Sarifou Barry Dimanche, 27 Janvier 2013 18:28
Accusé pour « complicité et détention illégale d’arme de guerre » dans l’attaque contre le domicile privé du président de la République le 19 juillet 2011, Thierno Sadou Diallo a comparu ce mardi 22 janvier à la barre avec Mamadou Alpha Diallo et El hadj Boubacar Diallo. Au cours de son audition, le prévenu Thierno Sadou Diallo précise qu’il y a eu des altercations entre lui et le gouverneur de la ville de Conakry, le commandant Sékou Resco Camara.
Thierno Sadou Diallo à qui on reproche d’avoir collecté des armes à des fins d’auto-défense au cas où le coup d’Etat réussirait, nie toute implication dans cette affaire. Il dit ne pas connaitre Baba Aliou Barry et Mme Fatou Badiar. Cependant, il dira qu’il a été filé par un certain Malal Bah alias Djarou.
Après avoir expliqué les conditions dans lesquelles, il a été arrêté le 27 août 2011 à Cosa, l’accusé fera savoir qu’il y a eu une altercation entre lui et le gouverneur de la ville de Conakry, le commandant Sékou Resco Camara qui aurait tenu des propos ethnocentristes à son égard.
« (…) Après m’avoir demandé si je connaissais Mme Fatou Badiar et d’autres, il m’a dit ceci : "Vous avez fait basculer le régime du général Conté, vous avez également fait basculer le régime du capitaine Dadis, mais cette fois-ci, on ne vous laissera pas faire, on va vous écraser." Je n’ai rien dit. Il est encore allé plus loin, il me dit : "toute la Fatiha que vous avez lue, va se retourner contre vous". Je n’ai pas répondu.

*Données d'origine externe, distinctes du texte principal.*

-- ==== Sys2Proof/Machine/State.lean ====
section
/-! DEFINITION. The state of the machine: both units, the platform, and the agents' pending turns
(10_state.md R21, R30, R42, R53, R54, R55), and the state after reset (R57). -/

namespace Sys2Proof.Machine

/-- `STATUS.STATE` (10_state.md R23). -/
inductive RunState where
  | idle
  | busy
  | done
  | error
deriving DecidableEq, Repr

/-- The error kinds (60_exceptions.md R220). `STATUS.ERR = 0` is the absence of one. -/
inductive ErrorKind where
  | truncatedInput
  | invalidBackReference
  | truncatedStream
  | configMismatch
  | capacity
  | underfill
deriving DecidableEq, Repr

/-- `DEC.CFG.FRAMING` (10_state.md R33). -/
inductive Framing where
  | prefixed
  | unprefixed
deriving DecidableEq, Repr

/-- `DEC.MODE` (10_state.md R54). -/
inductive RunMode where
  | block
  | sectioned
deriving DecidableEq, Repr

/-- `DEC.PHASE` (10_state.md R54). -/
inductive DecPhase where
  | halt
  | begin_
  | op
  | lit
  | ref
  | copy
deriving DecidableEq, Repr

/-- `ENC.PHASE` (10_state.md R55). -/
inductive EncPhase where
  | halt
  | begin_
  | pos
  | scan
  | emit
  | flush
deriving DecidableEq, Repr

/-- A memory space's written bytes in canonical form: addresses strictly rising. An address that is
not listed has not been written since the last reset (10_state.md R53, R57; log entry 4). -/
abbrev Memory := List Host.Cell

/-- The writable fields of `DEC.CFG`; its reserved bits hold nothing (10_state.md R33). -/
structure DecCfg where
  offsetBits : BitVec 8
  lengthBits : BitVec 8
  framing : Framing
  strict : Bool
deriving DecidableEq, Repr

/-- The writable fields of `ENC.CFG` (10_state.md R45). -/
structure EncCfg where
  offsetBits : BitVec 8
  lengthBits : BitVec 8
deriving DecidableEq, Repr

/-- The decoder unit: registers, hidden registers, spaces (10_state.md R24, R30 to R41, R53, R54). -/
structure Dec where
  runState : RunState
  err : Option ErrorKind
  underfill : Bool
  cfg : DecCfg
  window : Word
  srcLen : Word
  uncompSize : Word
  opCount : Word
  bmBase : Word
  bmLen : Word
  fsBase : Word
  fsLen : Word
  opIdx : Word
  fsPos : Word
  outPos : Word
  errPos : Word
  phase : DecPhase
  mode : RunMode
  ctrlSr : Byte
  curOffset : Count
  curRemain : Count
  dsrc : Memory
  dout : Memory
deriving DecidableEq, Repr

/-- The encoder unit: registers, hidden registers, spaces (10_state.md R25, R42 to R50, R53, R55). -/
structure Enc where
  runState : RunState
  err : Option ErrorKind
  cfg : EncCfg
  window : Word
  minMatch : Word
  inLen : Word
  uncompSize : Word
  opCount : Word
  bmLen : Word
  fsLen : Word
  pos : Word
  phase : EncPhase
  cap : Count
  dmax : Count
  scanD : Count
  bestLen : Count
  bestOff : Count
  bmAcc : Byte
  esrc : Memory
  ebm : Memory
  efs : Memory
deriving DecidableEq, Repr

/-- The host's four moves (42_host_commands.md R190). -/
inductive HostMove where
  | regRead (u : UnitId) (offset : Nat)
  | regWrite (u : UnitId) (offset : Nat) (value : Word)
  | memRead (sp : Space) (addr : Nat)
  | memWrite (sp : Space) (addr : Nat) (value : Byte)
deriving DecidableEq, Repr

/-- What can happen next: a unit's step, a move of the host, or the reset event
(00_scope.md R17, 10_state.md R57; log entry 1). -/
inductive Turn where
  | dec
  | enc
  | host (m : HostMove)
  | reset
deriving DecidableEq, Repr

/-- The machine. `plat`, `agenda`, `returned` and `epoch` are the model's own (INVENTORY.md, State). -/
structure State where
  /-- The decoder unit. -/
  dec : Dec
  /-- The encoder unit. -/
  enc : Enc
  /-- The capacities, the same in every state of a machine (00_scope.md R10; log entry 3). -/
  plat : Platform
  /-- The turns still to be taken, next first (log entry 1). -/
  agenda : List Turn
  /-- What the host's reads returned, newest first (42_host_commands.md R192; log entry 8). -/
  returned : List Word
  /-- How many resets have happened; the free contents of unwritten bytes depend on it (log entry 4). -/
  epoch : Nat
deriving DecidableEq, Repr

/-- Why the machine stops. No state that meets the model's invariant has a step that faults. -/
inductive Fault where
  /-- Raised by every load and store of a unit or the host at an address the platform does not back
  (00_scope.md R10, 10_state.md R53). Safe: log entry 5. -/
  | unbackedAddress (sp : Space) (addr : Nat)
  /-- Raised by a unit's turn when it is BUSY in phase HALT, for which no step is given
  (41_decoder.md R154, 40_encoder.md R131). Safe: log entry 14. -/
  | busyWithoutStep (u : UnitId)
deriving DecidableEq, Repr

/-- Why a step has no meaning. -/
inductive Refusal where
  /-- An instruction that has no meaning yet. No arm of exec answers it. Safe. -/
  | notModelled (mnemonic : String)
  /-- Raised by a host memory move on a space of a BUSY unit, which the spec gives no meaning
  (70_reset_and_hazards.md R256, R258, R259; 20_memory.md R77). Safe: log entry 6. -/
  | hostMoveOnBusySpace (sp : Space)
deriving DecidableEq, Repr

/-- What a step or a meaning answers. -/
abbrev Result := Host.Outcome State Fault Refusal

/-- The registers of `DEC` after reset (10_state.md R57), with the given spaces. -/
def Dec.resetWith (dsrc dout : Memory) : Dec where
  runState := .idle
  err := none
  underfill := false
  cfg := { offsetBits := 11, lengthBits := 5, framing := .prefixed, strict := false }
  window := 2048
  srcLen := 0
  uncompSize := 0
  opCount := 0
  bmBase := 0
  bmLen := 0
  fsBase := 0
  fsLen := 0
  opIdx := 0
  fsPos := 0
  outPos := 0
  errPos := 0
  phase := .halt
  mode := .block
  ctrlSr := 0
  curOffset := 0
  curRemain := 0
  dsrc := dsrc
  dout := dout

/-- The registers of `ENC` after reset (10_state.md R57), with the given spaces. -/
def Enc.resetWith (esrc ebm efs : Memory) : Enc where
  runState := .idle
  err := none
  cfg := { offsetBits := 11, lengthBits := 5 }
  window := 2048
  minMatch := 3
  inLen := 0
  uncompSize := 0
  opCount := 0
  bmLen := 0
  fsLen := 0
  pos := 0
  phase := .halt
  cap := 0
  dmax := 0
  scanD := 0
  bestLen := 0
  bestOff := 0
  bmAcc := 0
  esrc := esrc
  ebm := ebm
  efs := efs

/-- The machine right after power-on: every register as 10_state.md R57 says, no byte written, the
default capacities, no turn pending. -/
def State.reset : State where
  dec := Dec.resetWith [] []
  enc := Enc.resetWith [] [] []
  plat := Platform.default
  agenda := []
  returned := []
  epoch := 0

end Sys2Proof.Machine
end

Il est allé encore plus loin dans ses propos, il me dit : "vous, vous êtes les sacrifices de la communauté et on va vous griller". Je lui ai demandé nous qui ? Et quelle communauté ? Il m’a dit : "vous les Peulhs". Lorsqu’il m’a dit ça, je lui ai dit : "vous êtes un gouverneur ethnocentriste". Quand je lui ai dit ça, il s’est approché de moi et m’a giflé. Et lorsqu’il m’a giflé, je lui ai craché dessus », a-t-il dit avant d’ajouter que c’est parce qu’il avait les menottes aux poignets, sinon, il aurait riposté. « Et dès que je lui ai craché dessus, ses gardes se sont jetés sur moi, ils ont commencé à me mater ».

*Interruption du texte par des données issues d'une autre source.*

-- ==== Sys2Proof/Certificates/Slice0/Obligations.lean ====
section
/-! DEFINITION. The statements for the provers, in the spec's order: encodings, fetching, the two
operations, the steps of the decoder, the commands and registers, the encoder, reset, the invariant,
and the whole runs. `s.popped` is the state a turn is taken in; a field of `t` that the right-hand side
takes from `t` itself is described by the clause on bytes that follows. -/

open Sys2Proof Sys2Proof.Machine

/-! Encodings (30_encoding.md). -/

/-- Words written out bit by bit from R96, R97, R102 and R113 decode to what they stand for; table rows
are read under the reset split (log entries 9 and 10). -/
def Obligations.WrittenOutWordsDecode : Prop :=
  decodeTableWord 16 0b001011010 = some (.lit 0x5A)
  ∧ decodeTableWord 24 0b10000000001000101 = some (.refV11_5 3 6)
  ∧ decode Split.v13_3 (.operation true [0b00010101, 0b00000000]) = .ok (.refV13_3 3 6, [])
  ∧ decode ⟨8, 8⟩ (.operation true [0b00000101, 0b00000010]) = .ok (.ref 3 6, [])
  ∧ decodeTableWord 32 1 = some .decStartBlock
  ∧ decodeTableWord 32 2 = some .decStartSection
  ∧ decode Split.v11_5 (.command .enc 1) = .ok (.encStart, [])

/-- Decoding the encoding of a well-formed instruction gives it back, and an operation's entry is cut
off exactly, whatever follows it in the field stream (R98, R101, R113). -/
def Obligations.DecodeInvertsEncode : Prop :=
  ∀ (sp : Split) (i : Instr), i.wellFormed sp = true →
    decode sp (encode sp i) = .ok (i, [])
    ∧ ∀ ctrl bytes rest, encode sp i = .operation ctrl bytes →
        decode sp (.operation ctrl (bytes ++ rest)) = .ok (i, rest)

/-- In the operation stream there is no illegal encoding: every entry of the length its control bit
says is a well-formed operation, and its encoding is that entry again (R98, R101, R108); the row of REF
that a split selects is log entry 9. -/
def Obligations.EveryEntryIsAnInstruction : Prop :=
  ∀ (sp : Split) (ctrl : Bool) (bytes : List Byte), sp.valid = true →
    if bytes.length = entryLength ctrl then
      ∃ i, i.wellFormed sp = true ∧ decode sp (.operation ctrl bytes) = .ok (i, [])
        ∧ encode sp i = .operation ctrl bytes
    else if bytes.length < entryLength ctrl then
      decode sp (.operation ctrl bytes) = .error .truncatedEntry
    else
      ∃ i, decode sp (.operation ctrl bytes) = .ok (i, bytes.drop (entryLength ctrl))
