-- ==== Sys2Proof/Laws/Steps.lean ====
section
/-! SUPPORT. The step of the machine in terms of a unit's turn, and what the state less its pending turn
is. -/

namespace Sys2Proof.Machine

variable {s t : State}

@[simp] theorem State.popped_dec (s : State) : s.popped.dec = s.dec := rfl
@[simp] theorem State.popped_enc (s : State) : s.popped.enc = s.enc := rfl
@[simp] theorem State.popped_plat (s : State) : s.popped.plat = s.plat := rfl
@[simp] theorem State.popped_epoch (s : State) : s.popped.epoch = s.epoch := rfl
@[simp] theorem State.popped_returned (s : State) : s.popped.returned = s.returned := rfl
@[simp] theorem State.popped_agenda (s : State) : s.popped.agenda = s.agenda.tail := rfl
@[simp] theorem State.popped_byteAt (s : State) (sp : Space) (a : Nat) :
    s.popped.byteAt sp a = s.byteAt sp a := by cases sp <;> rfl
@[simp] theorem State.popped_backed (s : State) (sp : Space) (a : Nat) :
    s.popped.backed sp a = s.backed sp a := rfl

/-- With no turn pending there is nothing to take off. -/
theorem State.popped_of_nil (h : s.agenda = []) : s.popped = s := by
  cases s; simp only at h; subst h; rfl

/-- A pending turn is what the step takes, in the state without it. -/
theorem step_of_turn {turn : Turn} {rest : List Turn} (h : s.agenda = turn :: rest) :
    step s = takeTurn turn s.popped := by
  simp [step, machineStep, h, State.popped]

/-- The decoder's turn. -/
theorem step_of_decMoves (h : s.decMoves) : step s = decTurn s.popped := by
  obtain ⟨hb, ha | ⟨rest, ha⟩⟩ := h
  · simp [step, machineStep, idleTurn, ha, hb, State.popped_of_nil ha]
  · rw [step_of_turn ha]; rfl

/-- The encoder's turn. -/
theorem step_of_encMoves (h : s.encMoves) : step s = encTurn s.popped := by
  obtain ⟨hb, ⟨ha, hd⟩ | ⟨rest, ha⟩⟩ := h
  · simp [step, machineStep, idleTurn, ha, hd, State.popped_of_nil ha]
  · rw [step_of_turn ha]; rfl

/-- Everything a step can be: the pending turn, or, with none pending, the decoder's turn when it is
BUSY and else the encoder's. -/
theorem step_cases (s : State) :
    (∃ turn rest, s.agenda = turn :: rest ∧ step s = takeTurn turn s.popped) ∨
    (s.agenda = [] ∧ s.dec.runState = .busy ∧ step s = decTurn s) ∨
    (s.agenda = [] ∧ s.dec.runState ≠ .busy ∧ step s = encTurn s) := by
  match h : s.agenda with
  | turn :: rest => exact .inl ⟨turn, rest, rfl, step_of_turn h⟩
  | [] =>
    by_cases hb : s.dec.runState = .busy <;> simp [step, machineStep, idleTurn, h, hb]

/-! A BUSY unit's turn in each phase of a run. -/

theorem decTurn_begin (hb : s.dec.runState = .busy) (hp : s.dec.phase = .begin_) :
    decTurn s = decBegin s := by simp [decTurn, hb, hp]
theorem decTurn_op (hb : s.dec.runState = .busy) (hp : s.dec.phase = .op) :
    decTurn s = decOp s := by simp [decTurn, hb, hp]
theorem decTurn_lit (hb : s.dec.runState = .busy) (hp : s.dec.phase = .lit) :
    decTurn s = runOperation false s := by simp [decTurn, hb, hp]
theorem decTurn_ref (hb : s.dec.runState = .busy) (hp : s.dec.phase = .ref) :
    decTurn s = runOperation true s := by simp [decTurn, hb, hp]
theorem decTurn_copy (hb : s.dec.runState = .busy) (hp : s.dec.phase = .copy) :
    decTurn s = decCopy s := by simp [decTurn, hb, hp]

theorem encTurn_begin (hb : s.enc.runState = .busy) (hp : s.enc.phase = .begin_) :
    encTurn s = encBegin s := by simp [encTurn, hb, hp]
theorem encTurn_pos (hb : s.enc.runState = .busy) (hp : s.enc.phase = .pos) :
    encTurn s = encPos s := by simp [encTurn, hb, hp]
theorem encTurn_scan (hb : s.enc.runState = .busy) (hp : s.enc.phase = .scan) :
    encTurn s = encScan s := by simp [encTurn, hb, hp]
theorem encTurn_emit (hb : s.enc.runState = .busy) (hp : s.enc.phase = .emit) :
    encTurn s = encEmit s := by simp [encTurn, hb, hp]
theorem encTurn_flush (hb : s.enc.runState = .busy) (hp : s.enc.phase = .flush) :
    encTurn s = encFlush s := by simp [encTurn, hb, hp]

/-- A unit at rest takes no step (00_scope.md R17). -/
theorem decTurn_of_rest (h : s.dec.runState ≠ .busy) : decTurn s = .next s := by
  unfold decTurn; split <;> simp_all

theorem encTurn_of_rest (h : s.enc.runState ≠ .busy) : encTurn s = .next s := by
  unfold encTurn; split <;> simp_all

end Sys2Proof.Machine
end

Plus loin, Thierno Sadou Diallo, soutient que lorsqu’il a reçu la visite du général Ibrahima Baldé (Haut commandant de la gendarmerie nationale), ce dernier lui aurait proposé de coopérer en échange d’une bourse d’études à l’étranger. Selon lui, après avoir été privé de nourriture pendant près d’une semaine « du 14 au 27 septembre », il a finalement accepté la proposition du général Baldé en écrivant lui-même une déposition dans laquelle il a fait des erreurs « grossières ».
Ces révélations sont loin de rassurer sur la volonté du gouvernement de faire de la Guinée un véritable Etat de droit. Car, si ces faits s’avéraient réels, le comportement de ces hauts gradés de l’armée mis en cause par les accusés, aura encore une fois terni l’image des forces de défense et de sécurité. Qui pourtant ont été félicitées récemment par le président Condé, pour la bonne marche de leur restructuration qui a démarré au lendemain de l’avènement d’un régime civil aux affaires.